As usual, thanks a lot for your support. I actually used three ways to annotate the data: openai suggestions, textcat-teach and textcat correct.
I tried your method and used this code to create a new json with only two categories:
old_list = dataset # the dataset
new_list = []
for d in old_list:
if 'accept' in d and ('cat-1' in d['accept'] or 'cat-2' in d['accept']):
new_dict = {'text': d['text'], 'accept': d['accept']}
new_list.append(new_dict)
#this way I obtained a list of 1378 dictionaries, cat-3 was just 58 entries so I guess all the others were "skip"
#then to export the new list of dictionaries
import json
# Export the new_list as a JSON file
with open('dataset_2cat.json', 'w') as f:
json.dump(new_list, f)
then I used this to import to prodigy
prodigy db-in ineqi_2cat dataset_2cat.json
✔ Created dataset 'ineqi_2cat' in database SQLite
✔ Imported 1378 annotations to 'ineqi_2cat' (session
2023-05-01_18-02-20) in database SQLite
So far so good, it seems. But when I launch prodigy train to see the results with only the two categories I get this result:
prodigy train --textcat ineqi_2cat ./model2cat
ℹ Using CPU
ℹ To switch to GPU 0, use the option: --gpu-id 0
========================= Generating Prodigy config =========================
ℹ Auto-generating config with spaCy
✔ Generated training config
=========================== Initializing pipeline ===========================
[2023-05-01 18:03:38,746] [INFO] Set up nlp object from config
Components: textcat
Merging training and evaluation data for 1 components
- [textcat] Training: 1103 | Evaluation: 275 (20% split)
Training: 0 | Evaluation: 0
Labels: textcat (0)
[2023-05-01 18:03:38,785] [INFO] Pipeline: ['textcat']

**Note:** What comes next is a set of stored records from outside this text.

-- ==== Sys2Proof/Machine/TurnTimers.lean ====
section
/-! DEFINITION. The turn controller's timers (spec 06): the watched turn (R115), the pause (R113), the silence wait (R118)
and the lapse of a member's turn (R122). -/

namespace Sys2Proof.Machine

/-- The watched turn ends without success (R115, R116). -/
def missWatch (s : State) : State :=
  match s.tc.watch with
  | some w => endWatch s w false
  | none => s

/-- The reply timer runs (R115). -/
def replyRuns (s : State) : Bool := s.tc.watch.any fun w => w.reply.isSome

/-- The reply timer expires: no character has been received, and the gap that follows is counted from the expiry (R113,
R115). -/
def replyExpires (s : State) : State := missWatch { s with tc := { s.tc with lineLast := nowTick s } }

/-- REPLY_TIMEOUT (R115). -/
def execReplyTimeout (s : State) : Host.Outcome State Fault Refusal := when s (replyRuns s) (replyExpires s)

/-- The silence timer of the watched turn runs (R115). -/
def silenceRuns (s : State) : Bool := s.tc.watch.any fun w => w.silence.isSome

/-- The silence timer expires: a miss, and a break is due (R115, R117). -/
def silenceExpires (s : State) : State := missWatch { s with tc := { s.tc with breakDue := true } }

/-- TURN_SILENCE_TIMEOUT (R115). -/
def execTurnSilenceTimeout (s : State) : Host.Outcome State Fault Refusal := when s (silenceRuns s) (silenceExpires s)

/-- The frame count has reached the POLL's budget + 1 (R115). -/
def framesReached (s : State) : Bool := s.tc.watch.any fun w => decide (w.budget + 1 ≤ w.frames)

/-- FRAME_COUNT_REACHED (R115). -/
def execFrameCountReached (s : State) : Host.Outcome State Fault Refusal := when s (framesReached s) (missWatch s)

/-- The pause runs (R113). -/
def pauseRuns (s : State) : Bool := decide (s.tc.phase = .pause) && s.tc.pauseFrom.isSome

/-- The pause ends, and the next cycle starts (R112, R113). -/
def pauseEnds (s : State) : State := masterNext { s with tc := { s.tc with pauseFrom := none } }

/-- POLL_PAUSE_END (R113). -/
def execPollPauseEnd (s : State) : Host.Outcome State Fault Refusal := when s (pauseRuns s) (pauseEnds s)

/-- The silence wait runs (R118). -/
def silenceWaits (s : State) : Bool := decide (s.tc.phase = .silenceWait) && s.tc.silenceFrom.isSome

/-- The silence wait ends; the break is due (R117, R118). -/
def silenceWaitOver (s : State) : State := masterNext { s with tc := { s.tc with silenceFrom := none } }

/-- SILENCE_WAIT_END (R118). -/
def execSilenceWaitEnd (s : State) : Host.Outcome State Fault Refusal := when s (silenceWaits s) (silenceWaitOver s)

/-- A member's turn or probe reply is open (R120, R122). -/
def memberTurnOpen (s : State) : Bool := s.del.turn.any fun t => decide (t.kind ≠ .own)

/-- No character of the open turn is being sent: none has begun, or the transmitter is HOLDING between two frames
(R122, R158). -/
def mayLapse (s : State) : Bool :=
  memberTurnOpen s && (decide (s.line.tx = .idle) || decide (s.line.tx = .holding false))

/-- The transmission ends at once, and an ECHO period ends in ARMING (R157, R158). -/
def cutTransmission (s : State) : State :=
  let t := setTx s .idle
  if t.line.rx = .echo then setLineRx t .arming else t

/-- The member's turn lapses (R122, R124, R143, R158). -/
def lapse (s : State) : State := cutTransmission (abortMemberTurn s)

/-- TURN_LAPSE (R122). -/
def execTurnLapse (s : State) : Host.Outcome State Fault Refusal := when s (mayLapse s) (lapse s)

end Sys2Proof.Machine
end

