/-- R74: the seq test of the inbound stage classifies a DATA frame by d = (frame seq − accepted seq) mod 256: 1 is in order,
accepted into a slot or an overrun; 0 and 129..255 a duplicate and 2..128 a gap, both discarded, which change no field, take
no slot and post no event. -/
def Obligations.SeqTestOfData : Prop :=
  ∀ (s : State) (d : DataFrame) (q : SubRecord), subAt s d.region = some q →
    q.state = .refreshing ∨ q.state = .settling ∨ q.state = .current → d.generation = q.generation →
    let k := (d.seq.toNat + 256 - q.accepted.toNat) % 256
    let source := (descAt s d.region).publisher
    (seqClass d.seq q.accepted = .inOrder ↔ k = 1) ∧
    (seqClass d.seq q.accepted = .duplicate ↔ k = 0 ∨ 129 ≤ k) ∧
    (seqClass d.seq q.accepted = .gap ↔ 2 ≤ k ∧ k ≤ 128) ∧
    (k = 1 → inboundData s source d = if s.inb.slots.length < 2 then
        { withSub s d.region { q with accepted := d.seq } with
          inb := { s.inb with slots := s.inb.slots ++
            [{ region := d.region, seq := d.seq, content := .data d.records, inProgress := false }] } }
      else post s (mkEvent .inboundOverrun d.region source d.seq 2)) ∧
    (k ≠ 1 → inboundData s source d = s)
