theorem updAllPubs_keeps (s : State) (f : PubRecord → PubRecord) (h : ∀ p, pubRecords (f p) ≤ pubRecords p)
    (k : ∀ p, p.retained.length ≤ Config.retainedLimit → (f p).retained.length ≤ Config.retainedLimit) :
    Keeps s (updAllPubs s f) :=
  Keeps.foldl (fun s r => updPub_keeps s r f h k) _ s

theorem updAllSubs_keeps (s : State) (f : SubRecord → SubRecord) : Keeps s (updAllSubs s f) :=
  Keeps.foldl (fun s r => updSub_keeps s r f) _ s

/-! ## Shared operations -/

theorem countLost_keeps (s : State) : Keeps s (countLost s) := by
  unfold countLost; split
  · exact .refl s
  · exact .same

theorem post_keeps (s : State) (e : Event) : Keeps s (post s e) := by
  unfold post; split
  · exact countLost_keeps s
  · rename_i h
    refine ⟨⟨rfl, rfl, rfl, rfl, rfl, rfl, rfl, fun _ => ?_, id, Keeps.regions_retained rfl,
      Keeps.regions_pool rfl (Nat.le_refl _), id⟩, fun _ => id, rfl⟩
    unfold EventsBounded; simp; omega

theorem postAmong_keeps (n : Nat) (s : State) (e : Event) : Keeps s (postAmong n s e) := by
  unfold postAmong
  dsimp only
  split
  · exact post_keeps s e
  · refine Keeps.trans (t := if Config.pendingEvents ≤ s.agent.events.length then countLost s else s) (by
      split
      · exact countLost_keeps s
      · exact .refl s) ?_
    refine ⟨⟨rfl, rfl, rfl, rfl, rfl, rfl, rfl, fun _ => ?_, id, Keeps.regions_retained rfl,
      Keeps.regions_pool rfl (Nat.le_refl _), id⟩, fun _ => id, rfl⟩
    exact List.length_take_le _ _

theorem postRunning_keeps (s : State) (e : Event) : Keeps s (postRunning s e) := by
  unfold postRunning; split
  · exact post_keeps s e
  · exact .refl s

theorem hostWaits_setHostCondition (s : State) : hostWaits (setHostCondition s .awaitingGrant) = s.path.host.isSome := by
  unfold hostWaits setHostCondition
  cases s.path.host <;> rfl

/-- The end of the capture hold (R167). -/
theorem releaseHeld_keeps (s : State) (h : HostConsistent s → s.path.host.isSome) : Keeps s (releaseHeld s) := by
  refine ⟨⟨rfl, rfl, rfl, rfl, rfl, rfl, rfl, id, id, Keeps.regions_retained rfl,
    Keeps.regions_pool rfl (Nat.le_refl _), fun i => ?_⟩, fun _ => id, rfl⟩
  have e : hostWaits (releaseHeld s) = s.path.host.isSome := hostWaits_setHostCondition _
  refine ⟨fun _ => by rw [e]; exact h i, fun _ => by rw [e]; exact h i, fun x => ?_⟩
  simp [releaseHeld, setHostCondition] at x

/-- A held write belongs to a host access (R42). -/
theorem host_of_held {s : State} (h : s.cap.held.isSome) (i : HostConsistent s) : s.path.host.isSome := by
  have := i.2.2 h
  cases hh : s.path.host with
  | none => rw [hh] at this; cases this
  | some x => rfl

/-- While a write is held there is no claim and no apply kept back (R79, R165). -/
theorem held_alone {s : State} (h : s.cap.held.isSome) (i : HostConsistent s) :
    s.cap.claim = none ∧ s.path.apply ≠ .keptBack := by
  have hw : hostWaits s = false := by
    have := i.2.2 h
    unfold hostWaits
    cases hh : s.path.host with
    | none => rfl
    | some x =>
      rw [hh] at this
      have this : x.condition = .captureHeld := of_decide_eq_true this
      simp [this]
  constructor
  · cases hc : s.cap.claim with
    | none => rfl
    | some c => have := i.1 (by rw [hc]; rfl); rw [hw] at this; cases this
  · intro e; have := i.2.1 e; rw [hw] at this; cases this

[2023-05-01 18:03:38,786] [INFO] Created vocabulary
[2023-05-01 18:03:38,787] [INFO] Finished initializing nlp object
Traceback (most recent call last):
File "/Users/aleportatile/miniconda3/lib/python3.10/runpy.py", line 196, in _run_module_as_main
return _run_code(code, main_globals, None,
File "/Users/aleportatile/miniconda3/lib/python3.10/runpy.py", line 86, in _run_code
exec(code, run_globals)
File "/Users/aleportatile/miniconda3/lib/python3.10/site-packages/prodigy/__main__.py", line 62, in <module>
controller = recipe(*args, use_plac=True)
File "cython_src/prodigy/core.pyx", line 374, in prodigy.core.recipe.recipe_decorator.recipe_proxy
File "/Users/aleportatile/miniconda3/lib/python3.10/site-packages/plac_core.py", line 367, in call
cmd, result = parser.consume(arglist)
File "/Users/aleportatile/miniconda3/lib/python3.10/site-packages/plac_core.py", line 232, in consume
return cmd, self.func(*(args + varargs + extraopts), **kwargs)
File "/Users/aleportatile/miniconda3/lib/python3.10/site-packages/prodigy/recipes/train.py", line 289, in train
return _train(
File "/Users/aleportatile/miniconda3/lib/python3.10/site-packages/prodigy/recipes/train.py", line 201, in _train
nlp = spacy_init_nlp(config, use_gpu=gpu_id)
File "/Users/aleportatile/miniconda3/lib/python3.10/site-packages/spacy/training/initialize.py", line 84, in init_nlp
nlp.initialize(lambda: train_corpus(nlp), sgd=optimizer)
File "/Users/aleportatile/miniconda3/lib/python3.10/site-packages/spacy/language.py", line 1308, in initialize
proc.initialize(get_examples, nlp=self, **p_settings)
File "/Users/aleportatile/miniconda3/lib/python3.10/site-packages/spacy/pipeline/textcat.py", line 373, in initialize
validate_get_examples(get_examples, "TextCategorizer.initialize")
File "spacy/training/example.pyx", line 64, in spacy.training.example.validate_get_examples
TypeError: [E930] Received invalid get_examples callback in `TextCategorizer.initialize`. Expected function that returns an iterable of Example objects but got: []
what could it be?
Out of curiosity, any reason in particular why you've opted for a random forest? Are you using countvectors with it in sklearn? If so, it might be worth trying out a simple logistic regression too. In my experience that performs very well too.
It was mainly curiosity, as I already have an R script with an implementation of Random forest over several stylometric features (if you are interested check out Mikros & Perifanos, 2013). I'll check out logistic regression.
EDIT: Interestingly, the Logistic Regression performance over these 1378 annotations is .76, lower than RF with AMNP procedure.